Opened 16 years ago

Closed 11 years ago

Last modified 9 years ago

#144 closed defect (fixed)

Treeing for protein partial sequence

Reported by: guest Owned by: westram
Priority: normal Milestone:
Component: ARB_PARSIMONY Version: SVN
Keywords: arb6.0-hotfix Cc: syan@…

Description

Hello,

I have a database for a protein based on nucleotide sequences and translated to aa. Around half of the sequences are full-length and half are partial, and the partials are in the similar range of columns.

I want to first create an aa full-length tree, then add partial sequences use "ARB parsimony (quick add marked)" with the full-length filter. Then I find that nearly all the partial sequences are grouped together instead of with their full-length relatives.

However, if I do the same full-length tree using nucleotide sequences, and add partial sequences using full-length nucleotide filter (just as what I do for 16S), the result is reasonable: all the partial sequences stands in where they should be.

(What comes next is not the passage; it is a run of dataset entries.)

-- ==== Sys2Proof/Machine/Larder.lean ====
section
/-! DEFINITION. The Larder (16): passes, vertices, the quantities, and what a unit does for each operation. -/

namespace Sys2Proof.Machine

/-! ## Status codes (R356) -/

def larderOk : Nat := 0
def larderNotReady : Nat := 1
def larderRetired : Nat := 2
def larderNoSlot : Nat := 3
def larderClosed : Nat := 4
def larderFull : Nat := 5
def larderStale : Nat := 6
def larderInvalid : Nat := 7
def larderPoisoned : Nat := 8
def larderFault : Nat := 9

/-- OP8 of a word. -/
def LarderKind.op8 : LarderKind → Nat
  | .append => 0xA8
  | .connect _ => 0xA9
  | .merge _ => 0xAA
  | .reweight => 0xAB
  | .retire _ => 0xAC
  | .seal => 0xAD
  | .opening _ => 0xAE
  | .read _ => 0xAF
  | .hold => 0xB0
  | .drop => 0xB1

/-! ## Records and descriptors (R349, R352) -/

/-- Replace bytes of a string from an offset on. -/
def setAt (bs : List Byte) (off : Nat) (xs : List Byte) : List Byte := bs.take off ++ xs ++ bs.drop (off + xs.length)

def setF (bs : List Byte) (off : Nat) (x : Word32) : List Byte := setAt bs off (toBytes x 4)

/-- VINFO of a record. -/
def vinfo (bs : List Byte) : Nat := fieldOf bs 0x0C 4
def recPass (bs : List Byte) : Nat := vinfo bs % 256
def recDepth (bs : List Byte) : Nat := vinfo bs / 2 ^ 8 % 16
def recKind (bs : List Byte) : Nat := vinfo bs / 2 ^ 12 % 4
def recSpec (bs : List Byte) : Bool := (vinfo bs).testBit 14
def recInfl (bs : List Byte) : Bool := (vinfo bs).testBit 15
def recQpass (bs : List Byte) : Nat := vinfo bs / 2 ^ 16 % 256
def recParent (bs : List Byte) : Nat := fieldOf bs 0x44 4
def recQ (bs : List Byte) : Word32 := f32At bs 0x24
def recC (bs : List Byte) : Word32 := f32At bs 0x28
def recM (bs : List Byte) : Word32 := f32At bs 0x2C

/-- No vertex. -/
def noVertex : Nat := 0xFFFFFFFF

/-- Fields of a pass descriptor. -/
def passState (d : List Byte) : Nat := fieldOf d 0 1
def passHome (d : List Byte) : Nat := fieldOf d 1 1
def passCap (d : List Byte) : Nat := fieldOf d 4 4
def passCount (d : List Byte) : Nat := fieldOf d 8 4
def passDone (d : List Byte) : Nat := fieldOf d 0x0C 4
def passRsq (d : List Byte) : Word32 := f32At d 0x14
def passEtam (d : List Byte) : Word32 := f32At d 0x20
def passEtac (d : List Byte) : Word32 := f32At d 0x24
def passRetcnt (d : List Byte) : Nat := fieldOf d 0x28 4
def passRecoff (d : List Byte) : Nat := fieldOf d 0x30 8
def passGridoff (d : List Byte) : Nat := fieldOf d 0x38 8

/-- Bytes of Larder storage by space-4 offset, and whether one of them is poisoned. -/
def State.larderRead (s : State) (part off n : Nat) : List Byte × Bool :=
  match (s.part part).larderAddr off with
  | some pa => (s.bytesAt pa n, s.poisonedAt pa n || s.vertexPoison pa n)
  | none => (List.replicate n 0, false)

/-- The device writes bytes of Larder storage. -/
def State.larderWrite (s : State) (part off : Nat) (bs : List Byte) : State :=
  match (s.part part).larderAddr off with
  | some pa => s.writeVertices pa bs
  | none => s

/-- The descriptor of a pass. -/
def State.passAt (s : State) (part p : Nat) : List Byte × Bool := s.larderRead part (128 * p) 128

/-- The record of a vertex. -/
def State.recordAt (s : State) (part v : Nat) : List Byte × Bool :=
  s.larderRead part (passRecoff (s.passAt part (v / 2 ^ 24)).1 + 128 * (v % 2 ^ 24)) 128

/-- A unit has a vertex's record in its vertex cache once it has read or written it (00 R2). -/
def State.touchRecord (s : State) (part v : Nat) : State :=
  let d := (s.passAt part (v / 2 ^ 24)).1
  match (s.part part).larderAddr (passRecoff d + 128 * (v % 2 ^ 24)) with
  | some pa => s.touchVertex (passHome d) pa
  | none => s
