-- ==== Sys2Proof/Machine/Dispatch.lean ====
section
/-! DEFINITION. The dispatcher: one arm for every constructor of `Instr`, one call of its meaning. -/

namespace Sys2Proof.Machine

My guess for the reason: in nucleotide treeing, ARB omit the dots "." (which is wanted), while for aa treeing, ARB treat dots as gaps, which caused clustering of partial sequences.

In the sample file (I haven't tried to attach it yet, if not working, I can send you), the marked sequences are the partial sequences, and 4 trees are inside.

Thanks, Yan Shi (syan@…)

Attachments (2)

soxB20081124test.arb (293.3 KB) - added by guest 16 years ago.
soxB showing arb add marked parsimony tree for aa sequence
soxB20081124test_add_partial.arb (305.2 KB) - added by westram 11 years ago.

Download all attachments as: .zip

Change History (7)

Changed 16 years ago by guest

soxB showing arb add marked parsimony tree for aa sequence

comment:1 Changed 11 years ago by westram

  • Owner changed from devel to westram
  • Status changed from new to accepted

comment:2 Changed 11 years ago by westram

  • Status changed from accepted to _started

comment:3 in reply to: ↑ description Changed 11 years ago by westram

I want to first create an aa full-length tree, then add partial sequences use "ARB parsimony (quick add marked)" with the full-length filter. Then I find that nearly all the partial sequences are grouped together instead of with their full-length relatives.

However, if I do the same full-length tree using nucleotide sequences, and add partial sequences using full-length nucleotide filter (just as what I do for 16S), the result is reasonable: all the partial sequences stands in where they should be.

ARB provides a special function (in ARB_PARSIMONY) to add "partial sequences" which

  • does ignore gap penalties and
  • detects best matching full sequence for each partial sequence

Using this function on your AA alignment results in reasonable placement of partial sequences. See new trees and their comments in upcoming attachment..

Changed 11 years ago by westram

comment:4 in reply to: ↑ description Changed 11 years ago by westram

  • Component changed from !NoIdea to ARB_PARSIMONY
  • Resolution set to fixed
  • Status changed from _started to closed
  • Version set to SVN

by [12490].

My guess for the reason: in nucleotide treeing, ARB omit the dots "." (which is wanted), while for aa treeing, ARB treat dots as gaps, which caused clustering of partial sequences.

Your guess was correct, ARB treated dots

  • as gaps in protein-reconstruction and
  • as 'N's in nucleotide-reconstruction

Now treats dots as 'X's.

comment:5 Changed 9 years ago by westram

  • Keywords arb6.0-hotfix added

mark arb6.0.x hotfixes

Note: See TracTickets for help on using tickets.